We start by loading the dataset using the `tempeh` package (there may be some warnings, if you do not have `pytorch`, `keras` or `tensorflow` installed in your environment; these may be ignored). The data are already split into training and test sets:

In [None]:
import pandas as pd
import numpy as np
from tempeh.configurations import datasets

compas_dataset = datasets['compas']()
X_train = pd.DataFrame(compas_dataset.X_train, columns=compas_dataset.features)
y_train = pd.Series(compas_dataset.y_train.reshape(-1).astype(int), name="two_year_recid")
X_test = pd.DataFrame(compas_dataset.X_test, columns=compas_dataset.features)
y_test = pd.Series(compas_dataset.y_test.reshape(-1).astype(int), name="two_year_recid")
sensitive_features_train = pd.Series(compas_dataset.race_train)
sensitive_features_test = pd.Series(compas_dataset.race_test)

We can examine the features:

In [None]:
X_train

And we can see the values of the sensitive feature, which is race in this example:

In [None]:
np.unique(sensitive_features_train, return_counts=True)

In this case, race has been reduced to a binary attribute. Also note that race does not feature in the feature data itself.

## Training an unmitigated model

Before attempting to mitigate any disparity, we should first train a model without regard to fairness.

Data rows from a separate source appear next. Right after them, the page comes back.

-- ==== Sys2Proof/Decode.lean ====
section
/-! DEFINITION. The decoder and the encoder (30_encoding.md R120 to R135, 30_encoding.md section 6). Decoding is total on any bytes: an opcode without a descriptor decodes to `illegal`, and too few bytes are rejected by name. -/

namespace Sys2Proof

/-- The word of a low and a high byte: a 16-bit immediate is little-endian (R128), and a pair's first register is its high byte (R24). -/
def wordOf (lo hi : Byte) : Word := hi ++ lo

/-- Bits 7 to 0 of a word. -/
def loByte (w : Word) : Byte := w.extractLsb' 0 8

/-- Bits 15 to 8 of a word. -/
def hiByte (w : Word) : Byte := w.extractLsb' 8 8

/-- `sext_16` (R7): the 16-bit two's-complement sign extension of a byte. -/
def sext16 (v : Byte) : Word := v.signExtend 16

/-- Row 0x of the primary opcode map (30_encoding.md section 6): what each opcode makes of the two bytes after it. -/
def primaryRow0 : List (Byte → Byte → Instr) :=
  [fun _ _ => .nop,
   fun lo hi => .ldBcN16 (wordOf lo hi),
   fun _ _ => .ldAtBcA,
   fun _ _ => .incBc,
   fun _ _ => .incB,
   fun _ _ => .decB,
   fun lo _ => .ldBN8 lo,
   fun _ _ => .rlca,
   fun lo hi => .ldAtA16Sp (wordOf lo hi),
   fun _ _ => .addHlBc,
   fun _ _ => .ldAAtBc,
   fun _ _ => .decBc,
   fun _ _ => .incC,
   fun _ _ => .decC,
   fun lo _ => .ldCN8 lo,
   fun _ _ => .rrca]

/-- Row 1x of the primary opcode map (30_encoding.md section 6): what each opcode makes of the two bytes after it. -/
def primaryRow1 : List (Byte → Byte → Instr) :=
  [fun lo _ => .stop lo,
   fun lo hi => .ldDeN16 (wordOf lo hi),
   fun _ _ => .ldAtDeA,
   fun _ _ => .incDe,
   fun _ _ => .incD,
   fun _ _ => .decD,
   fun lo _ => .ldDN8 lo,
   fun _ _ => .rla,
   fun lo _ => .jrE8 lo,
   fun _ _ => .addHlDe,
   fun _ _ => .ldAAtDe,
   fun _ _ => .decDe,
   fun _ _ => .incE,
   fun _ _ => .decE,
   fun lo _ => .ldEN8 lo,
   fun _ _ => .rra]

/-- Row 2x of the primary opcode map (30_encoding.md section 6): what each opcode makes of the two bytes after it. -/
def primaryRow2 : List (Byte → Byte → Instr) :=
  [fun lo _ => .jrNzE8 lo,
   fun lo hi => .ldHlN16 (wordOf lo hi),
   fun _ _ => .ldAtHlIncA,
   fun _ _ => .incHl,
   fun _ _ => .incH,
   fun _ _ => .decH,
   fun lo _ => .ldHN8 lo,
   fun _ _ => .daa,
   fun lo _ => .jrZE8 lo,
   fun _ _ => .addHlHl,
   fun _ _ => .ldAAtHlInc,
   fun _ _ => .decHl,
   fun _ _ => .incL,
   fun _ _ => .decL,
   fun lo _ => .ldLN8 lo,
   fun _ _ => .cpl]

/-- Row 3x of the primary opcode map (30_encoding.md section 6): what each opcode makes of the two bytes after it. -/
def primaryRow3 : List (Byte → Byte → Instr) :=
  [fun lo _ => .jrNcE8 lo,
   fun lo hi => .ldSpN16 (wordOf lo hi),
   fun _ _ => .ldAtHlDecA,
   fun _ _ => .incSp,
   fun _ _ => .incAtHl,
   fun _ _ => .decAtHl,
   fun lo _ => .ldAtHlN8 lo,
   fun _ _ => .scf,
   fun lo _ => .jrCE8 lo,
   fun _ _ => .addHlSp,
   fun _ _ => .ldAAtHlDec,
   fun _ _ => .decSp,
   fun _ _ => .incA,
   fun _ _ => .decA,
   fun lo _ => .ldAN8 lo,
   fun _ _ => .ccf]

/-- Row 4x of the primary opcode map (30_encoding.md section 6): what each opcode makes of the two bytes after it. -/
def primaryRow4 : List (Byte → Byte → Instr) :=
  [fun _ _ => .ldBB,
   fun _ _ => .ldBC,
   fun _ _ => .ldBD,
   fun _ _ => .ldBE,
   fun _ _ => .ldBH,
   fun _ _ => .ldBL,
   fun _ _ => .ldBAtHl,
   fun _ _ => .ldBA,
   fun _ _ => .ldCB,
   fun _ _ => .ldCC,
   fun _ _ => .ldCD,
   fun _ _ => .ldCE,
   fun _ _ => .ldCH,
   fun _ _ => .ldCL,
   fun _ _ => .ldCAtHl,
   fun _ _ => .ldCA]

/-- Row 5x of the primary opcode map (30_encoding.md section 6): what each opcode makes of the two bytes after it. -/
def primaryRow5 : List (Byte → Byte → Instr) :=
  [fun _ _ => .ldDB,
   fun _ _ => .ldDC,
   fun _ _ => .ldDD,
   fun _ _ => .ldDE,
   fun _ _ => .ldDH,
   fun _ _ => .ldDL,
   fun _ _ => .ldDAtHl,
   fun _ _ => .ldDA,
   fun _ _ => .ldEB,
   fun _ _ => .ldEC,
   fun _ _ => .ldED,
   fun _ _ => .ldEE,
   fun _ _ => .ldEH,
   fun _ _ => .ldEL,
   fun _ _ => .ldEAtHl,
   fun _ _ => .ldEA]

/-- Row 6x of the primary opcode map (30_encoding.md section 6): what each opcode makes of the two bytes after it. -/
def primaryRow6 : List (Byte → Byte → Instr) :=
  [fun _ _ => .ldHB,
   fun _ _ => .ldHC,
   fun _ _ => .ldHD,
   fun _ _ => .ldHE,
   fun _ _ => .ldHH,
   fun _ _ => .ldHL,
   fun _ _ => .ldHAtHl,
   fun _ _ => .ldHA,
   fun _ _ => .ldLB,
   fun _ _ => .ldLC,
   fun _ _ => .ldLD,
   fun _ _ => .ldLE,
   fun _ _ => .ldLH,
   fun _ _ => .ldLL,
   fun _ _ => .ldLAtHl,
   fun _ _ => .ldLA]

/-- Row 7x of the primary opcode map (30_encoding.md section 6): what each opcode makes of the two bytes after it. -/
def primaryRow7 : List (Byte → Byte → Instr) :=
  [fun _ _ => .ldAtHlB,
   fun _ _ => .ldAtHlC,
   fun _ _ => .ldAtHlD,
   fun _ _ => .ldAtHlE,
   fun _ _ => .ldAtHlH,
   fun _ _ => .ldAtHlL,
   fun _ _ => .halt,
   fun _ _ => .ldAtHlA,
   fun _ _ => .ldAB,
   fun _ _ => .ldAC,
   fun _ _ => .ldAD,
   fun _ _ => .ldAE,
   fun _ _ => .ldAH,
   fun _ _ => .ldAL,
   fun _ _ => .ldAAtHl,
   fun _ _ => .ldAA]

/-- Row 8x of the primary opcode map (30_encoding.md section 6): what each opcode makes of the two bytes after it. -/
def primaryRow8 : List (Byte → Byte → Instr) :=
  [fun _ _ => .addAB,
   fun _ _ => .addAC,
   fun _ _ => .addAD,
   fun _ _ => .addAE,
   fun _ _ => .addAH,
   fun _ _ => .addAL,
   fun _ _ => .addAAtHl,
   fun _ _ => .addAA,
   fun _ _ => .adcAB,
   fun _ _ => .adcAC,
   fun _ _ => .adcAD,
   fun _ _ => .adcAE,
   fun _ _ => .adcAH,
   fun _ _ => .adcAL,
   fun _ _ => .adcAAtHl,
   fun _ _ => .adcAA]

/-- Row 9x of the primary opcode map (30_encoding.md section 6): what each opcode makes of the two bytes after it. -/
def primaryRow9 : List (Byte → Byte → Instr) :=
  [fun _ _ => .subAB,
   fun _ _ => .subAC,
   fun _ _ => .subAD,
   fun _ _ => .subAE,
   fun _ _ => .subAH,
   fun _ _ => .subAL,
   fun _ _ => .subAAtHl,
   fun _ _ => .subAA,
   fun _ _ => .sbcAB,
   fun _ _ => .sbcAC,
   fun _ _ => .sbcAD,
   fun _ _ => .sbcAE,
   fun _ _ => .sbcAH,
   fun _ _ => .sbcAL,
   fun _ _ => .sbcAAtHl,
   fun _ _ => .sbcAA]

/-- Row Ax of the primary opcode map (30_encoding.md section 6): what each opcode makes of the two bytes after it. -/
def primaryRowA : List (Byte → Byte → Instr) :=
  [fun _ _ => .andAB,
   fun _ _ => .andAC,
   fun _ _ => .andAD,
   fun _ _ => .andAE,
   fun _ _ => .andAH,
   fun _ _ => .andAL,
   fun _ _ => .andAAtHl,
   fun _ _ => .andAA,
   fun _ _ => .xorAB,
   fun _ _ => .xorAC,
   fun _ _ => .xorAD,
   fun _ _ => .xorAE,
   fun _ _ => .xorAH,
   fun _ _ => .xorAL,
   fun _ _ => .xorAAtHl,
   fun _ _ => .xorAA]

/-- Row Bx of the primary opcode map (30_encoding.md section 6): what each opcode makes of the two bytes after it. -/
def primaryRowB : List (Byte → Byte → Instr) :=
  [fun _ _ => .orAB,
   fun _ _ => .orAC,
   fun _ _ => .orAD,
   fun _ _ => .orAE,
   fun _ _ => .orAH,
   fun _ _ => .orAL,
   fun _ _ => .orAAtHl,
   fun _ _ => .orAA,
   fun _ _ => .cpAB,
   fun _ _ => .cpAC,
   fun _ _ => .cpAD,
   fun _ _ => .cpAE,
   fun _ _ => .cpAH,
   fun _ _ => .cpAL,
   fun _ _ => .cpAAtHl,
   fun _ _ => .cpAA]

/-- Row Cx of the primary opcode map (30_encoding.md section 6): what each opcode makes of the two bytes after it. -/
def primaryRowC : List (Byte → Byte → Instr) :=
  [fun _ _ => .retNz,
   fun _ _ => .popBc,
   fun lo hi => .jpNzA16 (wordOf lo hi),
   fun lo hi => .jpA16 (wordOf lo hi),
   fun lo hi => .callNzA16 (wordOf lo hi),
   fun _ _ => .pushBc,
   fun lo _ => .addAN8 lo,
   fun _ _ => .rst00,
   fun _ _ => .retZ,
   fun _ _ => .ret,
   fun lo hi => .jpZA16 (wordOf lo hi),
   fun lo _ => .prefixCb lo,
   fun lo hi => .callZA16 (wordOf lo hi),
   fun lo hi => .callA16 (wordOf lo hi),
   fun lo _ => .adcAN8 lo,
   fun _ _ => .rst08]

/-- Row Dx of the primary opcode map (30_encoding.md section 6): what each opcode makes of the two bytes after it. -/
def primaryRowD : List (Byte → Byte → Instr) :=
  [fun _ _ => .retNc,
   fun _ _ => .popDe,
   fun lo hi => .jpNcA16 (wordOf lo hi),
   fun _ _ => .illegal 0xD3,
   fun lo hi => .callNcA16 (wordOf lo hi),
   fun _ _ => .pushDe,
   fun lo _ => .subAN8 lo,
   fun _ _ => .rst10,
   fun _ _ => .retC,
   fun _ _ => .reti,
   fun lo hi => .jpCA16 (wordOf lo hi),
   fun _ _ => .illegal 0xDB,
   fun lo hi => .callCA16 (wordOf lo hi),
   fun _ _ => .illegal 0xDD,
   fun lo _ => .sbcAN8 lo,
   fun _ _ => .rst18]

/-- Row Ex of the primary opcode map (30_encoding.md section 6): what each opcode makes of the two bytes after it. -/
def primaryRowE : List (Byte → Byte → Instr) :=
  [fun lo _ => .ldhAtA8A lo,
   fun _ _ => .popHl,
   fun _ _ => .ldAtCA,
   fun _ _ => .illegal 0xE3,
   fun _ _ => .illegal 0xE4,
   fun _ _ => .pushHl,
   fun lo _ => .andAN8 lo,
   fun _ _ => .rst20,
   fun lo _ => .addSpE8 lo,
   fun _ _ => .jpHl,
   fun lo hi => .ldAtA16A (wordOf lo hi),
   fun _ _ => .illegal 0xEB,
   fun _ _ => .illegal 0xEC,
   fun _ _ => .illegal 0xED,
   fun lo _ => .xorAN8 lo,
   fun _ _ => .rst28]

/-- Row Fx of the primary opcode map (30_encoding.md section 6): what each opcode makes of the two bytes after it. -/
def primaryRowF : List (Byte → Byte → Instr) :=
  [fun lo _ => .ldhAAtA8 lo,
   fun _ _ => .popAf,
   fun _ _ => .ldAAtC,
   fun _ _ => .di,
   fun _ _ => .illegal 0xF4,
   fun _ _ => .pushAf,
   fun lo _ => .orAN8 lo,
   fun _ _ => .rst30,
   fun lo _ => .ldHlSpE8 lo,
   fun _ _ => .ldSpHl,
   fun lo hi => .ldAAtA16 (wordOf lo hi),
   fun _ _ => .ei,
   fun _ _ => .illegal 0xFC,
   fun _ _ => .illegal 0xFD,
   fun lo _ => .cpAN8 lo,
   fun _ _ => .rst38]

/-- The primary table, in opcode order (R133). -/
def primaryTable : List (Byte → Byte → Instr) :=
  primaryRow0 ++ primaryRow1 ++ primaryRow2 ++ primaryRow3 ++ primaryRow4 ++ primaryRow5 ++ primaryRow6 ++ primaryRow7 ++ 
  primaryRow8 ++ primaryRow9 ++ primaryRowA ++ primaryRowB ++ primaryRowC ++ primaryRowD ++ primaryRowE ++ primaryRowF

/-- Second bytes 00 to 0F of the prefixed table (R126). -/
def prefixedRow0 : List Instr :=
  [.rlcB, .rlcC, .rlcD, .rlcE, .rlcH, .rlcL, .rlcAtHl, .rlcA,
   .rrcB, .rrcC, .rrcD, .rrcE, .rrcH, .rrcL, .rrcAtHl, .rrcA]

/-- Second bytes 10 to 1F of the prefixed table (R126). -/
def prefixedRow1 : List Instr :=
  [.rlB, .rlC, .rlD, .rlE, .rlH, .rlL, .rlAtHl, .rlA,
   .rrB, .rrC, .rrD, .rrE, .rrH, .rrL, .rrAtHl, .rrA]

/-- Second bytes 20 to 2F of the prefixed table (R126). -/
def prefixedRow2 : List Instr :=
  [.slaB, .slaC, .slaD, .slaE, .slaH, .slaL, .slaAtHl, .slaA,
   .sraB, .sraC, .sraD, .sraE, .sraH, .sraL, .sraAtHl, .sraA]

/-- Second bytes 30 to 3F of the prefixed table (R126). -/
def prefixedRow3 : List Instr :=
  [.swapB, .swapC, .swapD, .swapE, .swapH, .swapL, .swapAtHl, .swapA,
   .srlB, .srlC, .srlD, .srlE, .srlH, .srlL, .srlAtHl, .srlA]

/-- Second bytes 40 to 4F of the prefixed table (R126). -/
def prefixedRow4 : List Instr :=
  [.bit0B, .bit0C, .bit0D, .bit0E, .bit0H, .bit0L, .bit0AtHl, .bit0A,
   .bit1B, .bit1C, .bit1D, .bit1E, .bit1H, .bit1L, .bit1AtHl, .bit1A]

/-- Second bytes 50 to 5F of the prefixed table (R126). -/
def prefixedRow5 : List Instr :=
  [.bit2B, .bit2C, .bit2D, .bit2E, .bit2H, .bit2L, .bit2AtHl, .bit2A,
   .bit3B, .bit3C, .bit3D, .bit3E, .bit3H, .bit3L, .bit3AtHl, .bit3A]

/-- Second bytes 60 to 6F of the prefixed table (R126). -/
def prefixedRow6 : List Instr :=
  [.bit4B, .bit4C, .bit4D, .bit4E, .bit4H, .bit4L, .bit4AtHl, .bit4A,
   .bit5B, .bit5C, .bit5D, .bit5E, .bit5H, .bit5L, .bit5AtHl, .bit5A]

/-- Second bytes 70 to 7F of the prefixed table (R126). -/
def prefixedRow7 : List Instr :=
  [.bit6B, .bit6C, .bit6D, .bit6E, .bit6H, .bit6L, .bit6AtHl, .bit6A,
   .bit7B, .bit7C, .bit7D, .bit7E, .bit7H, .bit7L, .bit7AtHl, .bit7A]

/-- Second bytes 80 to 8F of the prefixed table (R126). -/
def prefixedRow8 : List Instr :=
  [.res0B, .res0C, .res0D, .res0E, .res0H, .res0L, .res0AtHl, .res0A,
   .res1B, .res1C, .res1D, .res1E, .res1H, .res1L, .res1AtHl, .res1A]

/-- Second bytes 90 to 9F of the prefixed table (R126). -/
def prefixedRow9 : List Instr :=
  [.res2B, .res2C, .res2D, .res2E, .res2H, .res2L, .res2AtHl, .res2A,
   .res3B, .res3C, .res3D, .res3E, .res3H, .res3L, .res3AtHl, .res3A]

/-- Second bytes A0 to AF of the prefixed table (R126). -/
def prefixedRowA : List Instr :=
  [.res4B, .res4C, .res4D, .res4E, .res4H, .res4L, .res4AtHl, .res4A,
   .res5B, .res5C, .res5D, .res5E, .res5H, .res5L, .res5AtHl, .res5A]

/-- Second bytes B0 to BF of the prefixed table (R126). -/
def prefixedRowB : List Instr :=
  [.res6B, .res6C, .res6D, .res6E, .res6H, .res6L, .res6AtHl, .res6A,
   .res7B, .res7C, .res7D, .res7E, .res7H, .res7L, .res7AtHl, .res7A]

/-- Second bytes C0 to CF of the prefixed table (R126). -/
def prefixedRowC : List Instr :=
  [.set0B, .set0C, .set0D, .set0E, .set0H, .set0L, .set0AtHl, .set0A,
   .set1B, .set1C, .set1D, .set1E, .set1H, .set1L, .set1AtHl, .set1A]

/-- Second bytes D0 to DF of the prefixed table (R126). -/
def prefixedRowD : List Instr :=
  [.set2B, .set2C, .set2D, .set2E, .set2H, .set2L, .set2AtHl, .set2A,
   .set3B, .set3C, .set3D, .set3E, .set3H, .set3L, .set3AtHl, .set3A]

/-- Second bytes E0 to EF of the prefixed table (R126). -/
def prefixedRowE : List Instr :=
  [.set4B, .set4C, .set4D, .set4E, .set4H, .set4L, .set4AtHl, .set4A,
   .set5B, .set5C, .set5D, .set5E, .set5H, .set5L, .set5AtHl, .set5A]

/-- Second bytes F0 to FF of the prefixed table (R126). -/
def prefixedRowF : List Instr :=
  [.set6B, .set6C, .set6D, .set6E, .set6H, .set6L, .set6AtHl, .set6A,
   .set7B, .set7C, .set7D, .set7E, .set7H, .set7L, .set7AtHl, .set7A]

/-- The prefixed table, in the order of the second byte (R133, R135). -/
def prefixedTable : List Instr :=
  prefixedRow0 ++ prefixedRow1 ++ prefixedRow2 ++ prefixedRow3 ++ prefixedRow4 ++ prefixedRow5 ++ prefixedRow6 ++ prefixedRow7 ++ 
  prefixedRow8 ++ prefixedRow9 ++ prefixedRowA ++ prefixedRowB ++ prefixedRowC ++ prefixedRowD ++ prefixedRowE ++ prefixedRowF

/-- Lookup in the primary space, with the two bytes that follow: 0xCB gives the row PREFIX CB (R133, R137). -/
def decodePrimary (op b1 b2 : Byte) : Instr :=
  ((primaryTable[op.toNat]?).getD fun _ _ => .illegal op) b1 b2

/-- Lookup in the prefixed space; every second byte has a row (R135). -/
def decodePrefixed (op2 : Byte) : Instr :=
  (prefixedTable[op2.toNat]?).getD (.prefixCb op2)

/-- The instruction at three consecutive bytes: the prefix 0xCB selects the prefixed table, and bytes past the instruction's length are not looked at (R120, R137, R266). -/
def decodeBytes (b0 b1 b2 : Byte) : Instr :=
  if b0 = 0xCB then decodePrefixed b1 else decodePrimary b0 b1 b2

For simplicity, we will use a logistic regression model, as implemented by `scikit-learn`:

In [None]:
from sklearn.linear_model import LogisticRegression

unconstrained_predictor = LogisticRegression(solver='liblinear')
unconstrained_predictor.fit(X_train, y_train)
sensitive_features_test

With the model trained, we can examine it in the Fairness Dashboard:

In [None]:
from fairlearn.widget import FairlearnDashboard

predicted_ys = [unconstrained_predictor.predict(X_test).tolist()]
sensitive_features_mapped = list(map(lambda x: [x], sensitive_features_test.values))

FairlearnDashboard(sensitive_features=sensitive_features_mapped,
                   true_y=y_test.values,
                   predicted_ys=predicted_ys,
                   class_names=None,
                   feature_names=X_test.columns.values.tolist(),
                   is_classifier=True)